### Exercise objective:
Both the line below containing "(∀ l ∈ [[entry], []], mayStealNow" and the line containing "(victims 1)[0]?.map (fun", along with every line between them, should be repeated exactly; no other line belongs in the answer.

### Given information:
/-- The log of 16 records at an address, and the record 17 of a group; the page table's pointer page, or its leaf, changed. -/
def logC (en : Bool) (base : DWord) : Context := { ctx with regs := { ctx.regs with elctl := if en then 0x80000004 else 4, elbase := base, elseq := 17 } }
def logS (en : Bool) (base : DWord) : State := { mem grp with contexts := [(1, logC en base)] }
def logPut (base : DWord) : State :=
  { logS true base with groups := tabPut (logS true base).groups 1 { grp with flags := grp.flags ||| 1, dropped := 0 }
                        contexts := tabPut (logS true base).contexts 1 { logC true base with regs := { (logC true base).regs with elseq := 18 } } }
def rights (n : Nat) (s : State) : State := { s with hbm := cellWrites s.hbm 0x104000 (valBytes 8 (1 + 15 * 32 + 1024 + 2 * 2048 - 64 * (1 - n / 2) + n % 2 * 2)) }
def walkIs (r : State × Walk) (p : DWord → Bool) : Bool := match r.2 with | .leaf e _ _ => p e | _ => false
theorem walkIs_elim (r : State × Walk) (p : DWord → Bool) (h : walkIs r p = true) : ∃ u e level at_, r = (u, .leaf e level at_) ∧ p e = true := by
  obtain ⟨u, w⟩ := r
  cases w with
  | leaf e l k => exact ⟨u, e, l, k, rfl, h⟩
  | _ => cases h
theorem witness_Log : (∀ en ∈ [true, false], (logS en 0x20010).group? 1 = some grp ∧ (logS en 0x20010).context? grp.asid = some (logC en 0x20010) ∧
      (logC en 0x20010).regs.elctl.getLsbD 31 = en) ∧ grp.window = none ∧ (1 : Flags) &&& 7 ≠ 0 ∧ (8 : Flags) &&& 7 = 0 ∧
    Claims.LogPlace (logC true 0x20010) 17 0x20020 ∧ Claims.LogPlace (logC true 0x1000000000) 17 0x1000000020 ∧
    (∃ u, mtuWalk (logPut 0x1000000000) 0 1 0x1000000020 = (u, .invalid)) ∧
    (∃ u e l k, mtuWalk (logPut 0x20010) 0 1 0x20020 = (u, .leaf e l k) ∧ pteP e = true) :=
  ⟨by decide +kernel, rfl, by decide, by decide, ⟨by decide, by decide, by decide⟩, ⟨by decide, by decide, by decide⟩, walk_of _ _ _ _ _ (by decide +kernel),
    walkIs_elim _ pteP (by decide +kernel)⟩
theorem witness_LogWritten : ∃ u e l k v w, mtuWalk (logPut 0x20010) 0 1 0x20020 = (u, .leaf e l k) ∧ (pteP e = true ∨ pteRights e &&& 2 = 0) ∧
    groupWrite u grp.core grp.asid 0x20020 (Claims.logRecord grp 17 1 0 0x1000) grp.view (provOf grp.asid grp.task.serial grp.task.entry 0x1000) = (v, .ok w) := by
  obtain ⟨u, e, l, k, h, he⟩ := walkIs_elim (mtuWalk (logPut 0x20010) 0 1 0x20020) pteP (by decide +kernel)
  have a : okThen (groupWrite (mtuWalk (logPut 0x20010) 0 1 0x20020).1 grp.core grp.asid 0x20020 (Claims.logRecord grp 17 1 0 0x1000) grp.view
    (provOf grp.asid grp.task.serial grp.task.entry 0x1000)) (fun _ _ => true) = true := by decide +kernel
  rw [h] at a
  obtain ⟨v, w, b, -⟩ := ok_elim _ _ a
  exact ⟨u, e, l, k, v, w, h, Or.inl he, b⟩
/-- The leaf is absent with the right W; it is present without W, so that the write is refused. -/
theorem witness_LogLost : (∃ u e l k, mtuWalk (rights 2 (logPut 0x20010)) 0 1 0x20020 = (u, .leaf e l k) ∧ (!pteP e && decide (pteRights e &&& 2 ≠ 0)) = true) ∧
    ∃ u e l k v d, mtuWalk (rights 1 (logPut 0x20010)) 0 1 0x20020 = (u, .leaf e l k) ∧ (pteP e = true ∨ pteRights e &&& 2 = 0) ∧
      groupWrite u grp.core grp.asid 0x20020 (Claims.logRecord grp 17 1 0 0x1000) grp.view (provOf grp.asid grp.task.serial grp.task.entry 0x1000) = (v, .error (6, d)) := by
  refine ⟨walkIs_elim _ _ (by decide +kernel), ?_⟩
  obtain ⟨u, e, l, k, h, he⟩ := walkIs_elim (mtuWalk (rights 1 (logPut 0x20010)) 0 1 0x20020) pteP (by decide +kernel)
  have a : (match (groupWrite (mtuWalk (rights 1 (logPut 0x20010)) 0 1 0x20020).1 grp.core grp.asid 0x20020 (Claims.logRecord grp 17 1 0 0x1000) grp.view
    (provOf grp.asid grp.task.serial grp.task.entry 0x1000)).2 with | .error (6, _) => true | _ => false) = true := by decide +kernel
  rw [h] at a
  generalize hr : groupWrite u grp.core grp.asid 0x20020 (Claims.logRecord grp 17 1 0 0x1000) grp.view (provOf grp.asid grp.task.serial grp.task.entry 0x1000) = r at a
  obtain ⟨v, x⟩ := r
  simp only at a
  split at a
  · exact ⟨u, e, l, k, v, _, h, Or.inl he, hr⟩
  · cases a
/-- An uncorrectable sector of the page table. -/
theorem witness_LogPoison : ∃ u, mtuWalk { logPut 0x20010 with hbmPoison := [0x104000 / 32] } 0 1 0x20020 = (u, .poison) := walk_of _ _ _ _ _ (by decide +kernel)

/-! ### Steps of the deque, the stager and the pipelines -/

def notYet : Entry := { entry with takeable := false, waits := [5], spawnGrp := 1 }
/-- Core 1 has nothing to run and steals; core 0, its first victim, offers `l`. -/
def stealing (st : StealSt) (l : List Entry) : State := (withDeque l (mem grp)).modCore 1 (fun c => { c with domain := some none, steal := st })
def idleSt : StealSt := ⟨0, 0, false, none⟩
theorem witness_Steal : ((withDeque [notYet] (mem grp)).core 0).deque.find? (fun e => e.serial == BitVec.ofNat 32 9) = some notYet ∧
    coreRuns (withDeque [notYet] (mem grp)) 0 = true ∧ allReturned (withDeque [notYet] (mem grp)) 1 [5] = true ∧
    (∀ l ∈ [[entry], []], mayStealNow (stealing idleSt l) 1 = true ∧ ((stealing idleSt l).core 1).steal = idleSt) ∧
    (victims 1)[0]?.map (fun v => match v with | .core c => c | _ => 999) = some 0 ∧
    (match (victims 1)[0]? with | some v => stealFrom (stealing idleSt [entry]) 1 v | none => none) = some (0, entry) ∧
    (match (victims 1)[0]? with | some v => stealFrom (stealing idleSt []) 1 v | none => some (0, entry)) = none ∧
    ((stealing { idleSt with flight := some (entry, 0) } []).core 1).steal.flight = some (entry, 0) ∧ coreRuns (stealing { idleSt with flight := some (entry, 0) } []) 1 = true ∧
    dequeFull (stealing { idleSt with flight := some (entry, 0) } []) 1 = false ∧ ((stealing { idleSt with backoff := true } []).core 1).steal.backoff = true := by
  decide +kernel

### Result of this task:
    (∀ l ∈ [[entry], []], mayStealNow (stealing idleSt l) 1 = true ∧ ((stealing idleSt l).core 1).steal = idleSt) ∧
    (victims 1)[0]?.map (fun v => match v with | .core c => c | _ => 999) = some 0 ∧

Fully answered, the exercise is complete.